Stored data:
%%

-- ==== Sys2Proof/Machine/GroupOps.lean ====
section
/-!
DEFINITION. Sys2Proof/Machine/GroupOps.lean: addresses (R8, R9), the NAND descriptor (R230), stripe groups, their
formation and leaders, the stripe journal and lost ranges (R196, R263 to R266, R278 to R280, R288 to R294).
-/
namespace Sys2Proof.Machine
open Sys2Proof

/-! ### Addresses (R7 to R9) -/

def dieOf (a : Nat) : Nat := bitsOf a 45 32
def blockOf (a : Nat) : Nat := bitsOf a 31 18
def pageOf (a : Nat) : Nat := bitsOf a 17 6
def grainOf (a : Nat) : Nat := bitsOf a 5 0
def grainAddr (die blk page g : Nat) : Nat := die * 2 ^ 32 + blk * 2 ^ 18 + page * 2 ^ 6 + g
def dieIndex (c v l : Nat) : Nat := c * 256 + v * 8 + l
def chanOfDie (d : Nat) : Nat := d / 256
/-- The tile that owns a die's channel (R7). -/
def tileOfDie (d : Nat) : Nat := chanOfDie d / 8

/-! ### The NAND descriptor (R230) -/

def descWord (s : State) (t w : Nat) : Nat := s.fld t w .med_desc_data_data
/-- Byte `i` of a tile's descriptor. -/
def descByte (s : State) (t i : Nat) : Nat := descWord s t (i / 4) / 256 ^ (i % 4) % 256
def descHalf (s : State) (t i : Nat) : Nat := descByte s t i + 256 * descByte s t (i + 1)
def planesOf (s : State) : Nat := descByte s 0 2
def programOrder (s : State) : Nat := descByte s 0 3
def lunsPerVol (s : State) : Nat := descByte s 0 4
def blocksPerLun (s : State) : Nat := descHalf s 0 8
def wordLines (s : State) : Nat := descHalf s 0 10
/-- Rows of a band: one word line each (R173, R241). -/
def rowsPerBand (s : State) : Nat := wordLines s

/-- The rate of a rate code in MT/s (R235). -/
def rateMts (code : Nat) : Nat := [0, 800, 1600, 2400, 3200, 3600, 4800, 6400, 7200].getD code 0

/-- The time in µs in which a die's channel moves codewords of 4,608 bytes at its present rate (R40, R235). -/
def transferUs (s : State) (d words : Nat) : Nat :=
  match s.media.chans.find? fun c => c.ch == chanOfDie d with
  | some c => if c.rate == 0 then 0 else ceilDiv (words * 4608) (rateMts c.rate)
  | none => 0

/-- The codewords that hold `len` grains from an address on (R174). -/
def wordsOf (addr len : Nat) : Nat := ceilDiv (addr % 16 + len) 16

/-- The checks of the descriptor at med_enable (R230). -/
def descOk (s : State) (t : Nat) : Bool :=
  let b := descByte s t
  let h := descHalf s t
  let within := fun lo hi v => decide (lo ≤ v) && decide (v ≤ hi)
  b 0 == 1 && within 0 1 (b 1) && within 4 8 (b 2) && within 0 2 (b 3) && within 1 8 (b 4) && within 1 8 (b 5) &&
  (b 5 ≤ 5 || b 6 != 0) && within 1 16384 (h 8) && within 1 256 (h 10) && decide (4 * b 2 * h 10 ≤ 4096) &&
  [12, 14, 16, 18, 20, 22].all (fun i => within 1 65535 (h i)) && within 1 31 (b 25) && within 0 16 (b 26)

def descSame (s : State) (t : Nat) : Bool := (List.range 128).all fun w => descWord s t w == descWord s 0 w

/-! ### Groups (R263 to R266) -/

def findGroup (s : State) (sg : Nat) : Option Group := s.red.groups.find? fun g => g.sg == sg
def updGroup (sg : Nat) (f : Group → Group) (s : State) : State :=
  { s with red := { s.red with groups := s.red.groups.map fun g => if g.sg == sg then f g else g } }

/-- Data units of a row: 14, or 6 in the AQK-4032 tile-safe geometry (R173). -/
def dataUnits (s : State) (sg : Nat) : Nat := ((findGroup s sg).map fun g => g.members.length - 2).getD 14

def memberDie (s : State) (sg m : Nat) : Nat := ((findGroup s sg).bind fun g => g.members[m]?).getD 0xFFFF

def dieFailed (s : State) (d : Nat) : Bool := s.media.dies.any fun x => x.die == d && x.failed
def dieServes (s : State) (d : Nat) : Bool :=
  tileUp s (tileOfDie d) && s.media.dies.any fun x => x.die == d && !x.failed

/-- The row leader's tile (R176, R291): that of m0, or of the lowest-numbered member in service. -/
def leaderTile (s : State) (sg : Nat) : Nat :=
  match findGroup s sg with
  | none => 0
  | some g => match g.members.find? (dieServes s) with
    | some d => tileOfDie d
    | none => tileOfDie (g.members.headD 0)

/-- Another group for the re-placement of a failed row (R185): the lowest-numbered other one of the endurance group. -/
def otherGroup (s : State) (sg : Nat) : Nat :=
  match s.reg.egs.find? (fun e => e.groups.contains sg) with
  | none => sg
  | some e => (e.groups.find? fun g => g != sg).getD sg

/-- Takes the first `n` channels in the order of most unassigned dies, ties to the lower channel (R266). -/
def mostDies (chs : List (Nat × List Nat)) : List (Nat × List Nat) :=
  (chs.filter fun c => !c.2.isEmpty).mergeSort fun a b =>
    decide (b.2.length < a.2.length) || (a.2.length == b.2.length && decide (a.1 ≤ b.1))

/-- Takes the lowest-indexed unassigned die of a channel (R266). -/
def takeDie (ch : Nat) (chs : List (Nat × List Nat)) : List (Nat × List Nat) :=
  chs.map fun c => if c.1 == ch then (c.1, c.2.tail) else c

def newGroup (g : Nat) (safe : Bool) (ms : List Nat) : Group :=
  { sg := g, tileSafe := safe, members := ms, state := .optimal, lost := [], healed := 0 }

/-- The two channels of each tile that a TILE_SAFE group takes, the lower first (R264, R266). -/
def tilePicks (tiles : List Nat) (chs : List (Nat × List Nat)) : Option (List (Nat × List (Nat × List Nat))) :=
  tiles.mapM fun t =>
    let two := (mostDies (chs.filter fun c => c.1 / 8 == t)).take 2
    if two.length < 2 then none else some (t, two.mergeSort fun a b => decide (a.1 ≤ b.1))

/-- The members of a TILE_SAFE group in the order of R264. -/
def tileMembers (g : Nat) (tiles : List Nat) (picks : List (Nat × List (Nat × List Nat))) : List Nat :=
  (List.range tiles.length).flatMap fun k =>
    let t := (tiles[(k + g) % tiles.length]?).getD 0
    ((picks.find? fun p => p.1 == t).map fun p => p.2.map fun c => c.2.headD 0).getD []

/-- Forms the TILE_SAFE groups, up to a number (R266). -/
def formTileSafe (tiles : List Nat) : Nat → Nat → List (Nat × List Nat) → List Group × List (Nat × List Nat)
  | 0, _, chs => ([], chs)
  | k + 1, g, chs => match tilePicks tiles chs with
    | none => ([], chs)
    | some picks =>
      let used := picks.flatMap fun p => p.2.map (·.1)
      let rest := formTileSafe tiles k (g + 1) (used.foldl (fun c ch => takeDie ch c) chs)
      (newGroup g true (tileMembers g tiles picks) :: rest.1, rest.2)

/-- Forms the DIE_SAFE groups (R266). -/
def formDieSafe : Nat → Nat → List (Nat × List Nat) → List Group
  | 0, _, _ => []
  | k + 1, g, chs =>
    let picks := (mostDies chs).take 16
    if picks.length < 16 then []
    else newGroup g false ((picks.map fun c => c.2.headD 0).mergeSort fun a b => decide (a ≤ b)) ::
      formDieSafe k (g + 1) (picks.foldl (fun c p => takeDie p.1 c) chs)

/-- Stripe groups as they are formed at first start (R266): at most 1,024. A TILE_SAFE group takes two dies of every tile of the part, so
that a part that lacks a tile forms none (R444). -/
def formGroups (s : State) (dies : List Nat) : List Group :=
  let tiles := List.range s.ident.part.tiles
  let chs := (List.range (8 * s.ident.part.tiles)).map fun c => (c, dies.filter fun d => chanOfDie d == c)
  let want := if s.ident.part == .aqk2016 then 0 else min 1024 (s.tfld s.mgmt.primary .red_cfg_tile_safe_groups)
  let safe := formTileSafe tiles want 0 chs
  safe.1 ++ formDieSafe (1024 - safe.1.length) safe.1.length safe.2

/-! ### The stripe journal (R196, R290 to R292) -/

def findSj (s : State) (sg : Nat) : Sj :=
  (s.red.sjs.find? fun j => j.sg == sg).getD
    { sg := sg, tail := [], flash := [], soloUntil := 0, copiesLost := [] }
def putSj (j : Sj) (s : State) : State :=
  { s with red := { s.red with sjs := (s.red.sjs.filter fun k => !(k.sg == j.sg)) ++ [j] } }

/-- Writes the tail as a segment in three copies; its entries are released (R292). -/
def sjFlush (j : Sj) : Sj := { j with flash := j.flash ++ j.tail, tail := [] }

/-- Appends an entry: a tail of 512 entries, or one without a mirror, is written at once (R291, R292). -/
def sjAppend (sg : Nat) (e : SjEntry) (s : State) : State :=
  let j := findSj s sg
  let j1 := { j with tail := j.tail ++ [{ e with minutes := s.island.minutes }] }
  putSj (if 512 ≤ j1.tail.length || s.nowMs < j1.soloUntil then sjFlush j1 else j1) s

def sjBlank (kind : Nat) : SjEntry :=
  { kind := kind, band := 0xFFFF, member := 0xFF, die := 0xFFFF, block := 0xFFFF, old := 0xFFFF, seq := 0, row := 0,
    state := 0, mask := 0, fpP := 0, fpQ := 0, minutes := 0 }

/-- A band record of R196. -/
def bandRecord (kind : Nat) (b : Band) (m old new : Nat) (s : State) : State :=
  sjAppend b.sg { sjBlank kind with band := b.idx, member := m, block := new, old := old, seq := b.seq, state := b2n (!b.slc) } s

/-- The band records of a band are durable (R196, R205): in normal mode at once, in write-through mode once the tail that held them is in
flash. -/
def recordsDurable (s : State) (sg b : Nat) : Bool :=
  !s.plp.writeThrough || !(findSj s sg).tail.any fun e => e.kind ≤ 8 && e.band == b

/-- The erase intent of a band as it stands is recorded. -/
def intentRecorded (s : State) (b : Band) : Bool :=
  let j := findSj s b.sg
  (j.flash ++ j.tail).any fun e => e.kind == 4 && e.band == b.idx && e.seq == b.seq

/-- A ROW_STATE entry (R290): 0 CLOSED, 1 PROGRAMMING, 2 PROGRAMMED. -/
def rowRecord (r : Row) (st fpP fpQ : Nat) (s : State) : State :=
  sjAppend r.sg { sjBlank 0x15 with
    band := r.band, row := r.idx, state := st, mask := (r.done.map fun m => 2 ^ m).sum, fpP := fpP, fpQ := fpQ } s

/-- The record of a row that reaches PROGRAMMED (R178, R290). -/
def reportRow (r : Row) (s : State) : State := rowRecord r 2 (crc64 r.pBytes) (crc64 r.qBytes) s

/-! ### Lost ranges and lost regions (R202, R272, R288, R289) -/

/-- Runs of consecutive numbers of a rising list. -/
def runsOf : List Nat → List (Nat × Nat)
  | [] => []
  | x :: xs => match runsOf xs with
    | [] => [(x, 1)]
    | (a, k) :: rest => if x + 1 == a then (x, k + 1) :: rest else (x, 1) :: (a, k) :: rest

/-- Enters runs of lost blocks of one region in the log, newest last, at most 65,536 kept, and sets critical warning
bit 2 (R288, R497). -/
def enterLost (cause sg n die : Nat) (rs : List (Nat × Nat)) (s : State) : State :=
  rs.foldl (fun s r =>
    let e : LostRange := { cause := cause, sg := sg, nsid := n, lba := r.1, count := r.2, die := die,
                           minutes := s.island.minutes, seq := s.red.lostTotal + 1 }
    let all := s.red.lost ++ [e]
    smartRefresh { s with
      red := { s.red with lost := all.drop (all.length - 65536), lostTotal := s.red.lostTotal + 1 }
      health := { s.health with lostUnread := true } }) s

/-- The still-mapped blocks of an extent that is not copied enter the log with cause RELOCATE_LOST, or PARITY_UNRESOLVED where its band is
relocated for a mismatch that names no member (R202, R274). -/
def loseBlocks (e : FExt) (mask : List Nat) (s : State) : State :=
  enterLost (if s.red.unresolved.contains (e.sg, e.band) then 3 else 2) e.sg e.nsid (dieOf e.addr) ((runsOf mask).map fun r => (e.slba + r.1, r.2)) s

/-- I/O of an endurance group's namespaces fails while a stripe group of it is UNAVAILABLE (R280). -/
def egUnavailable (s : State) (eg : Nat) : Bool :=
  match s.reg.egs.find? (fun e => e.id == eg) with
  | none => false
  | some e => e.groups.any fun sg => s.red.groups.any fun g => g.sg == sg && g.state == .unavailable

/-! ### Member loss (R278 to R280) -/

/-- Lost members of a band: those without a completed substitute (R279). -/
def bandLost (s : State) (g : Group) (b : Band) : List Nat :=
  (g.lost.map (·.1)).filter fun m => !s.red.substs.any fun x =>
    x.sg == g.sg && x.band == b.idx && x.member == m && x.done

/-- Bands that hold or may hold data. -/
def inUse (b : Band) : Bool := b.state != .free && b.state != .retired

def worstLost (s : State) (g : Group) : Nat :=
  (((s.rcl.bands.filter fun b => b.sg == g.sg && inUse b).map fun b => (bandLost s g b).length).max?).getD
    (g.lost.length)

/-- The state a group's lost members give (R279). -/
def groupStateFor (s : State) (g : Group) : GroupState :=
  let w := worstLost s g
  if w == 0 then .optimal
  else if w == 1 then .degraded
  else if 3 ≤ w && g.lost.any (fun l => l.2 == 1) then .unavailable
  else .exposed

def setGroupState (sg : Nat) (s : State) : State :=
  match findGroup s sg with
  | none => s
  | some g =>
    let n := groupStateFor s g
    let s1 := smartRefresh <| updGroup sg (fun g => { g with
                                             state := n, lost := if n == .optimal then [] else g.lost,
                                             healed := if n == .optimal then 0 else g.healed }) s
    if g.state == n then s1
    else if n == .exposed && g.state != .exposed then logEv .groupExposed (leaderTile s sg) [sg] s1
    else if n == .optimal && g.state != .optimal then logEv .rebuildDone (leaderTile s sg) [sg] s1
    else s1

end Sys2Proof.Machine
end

%%

## ASSIGNED TASK
Every line above from the line with "s.red with sjs" to the line with "def recordsDurable (s" is wanted, ends included; write them out exactly and add no other line.

## RESULT OF THIS TASK
  { s with red := { s.red with sjs := (s.red.sjs.filter fun k => !(k.sg == j.sg)) ++ [j] } }

/-- Writes the tail as a segment in three copies; its entries are released (R292). -/
def sjFlush (j : Sj) : Sj := { j with flash := j.flash ++ j.tail, tail := [] }

/-- Appends an entry: a tail of 512 entries, or one without a mirror, is written at once (R291, R292). -/
def sjAppend (sg : Nat) (e : SjEntry) (s : State) : State :=
  let j := findSj s sg
  let j1 := { j with tail := j.tail ++ [{ e with minutes := s.island.minutes }] }
  putSj (if 512 ≤ j1.tail.length || s.nowMs < j1.soloUntil then sjFlush j1 else j1) s

def sjBlank (kind : Nat) : SjEntry :=
  { kind := kind, band := 0xFFFF, member := 0xFF, die := 0xFFFF, block := 0xFFFF, old := 0xFFFF, seq := 0, row := 0,
    state := 0, mask := 0, fpP := 0, fpQ := 0, minutes := 0 }

/-- A band record of R196. -/
def bandRecord (kind : Nat) (b : Band) (m old new : Nat) (s : State) : State :=
  sjAppend b.sg { sjBlank kind with band := b.idx, member := m, block := new, old := old, seq := b.seq, state := b2n (!b.slc) } s

/-- The band records of a band are durable (R196, R205): in normal mode at once, in write-through mode once the tail that held them is in
flash. -/
def recordsDurable (s : State) (sg b : Nat) : Bool :=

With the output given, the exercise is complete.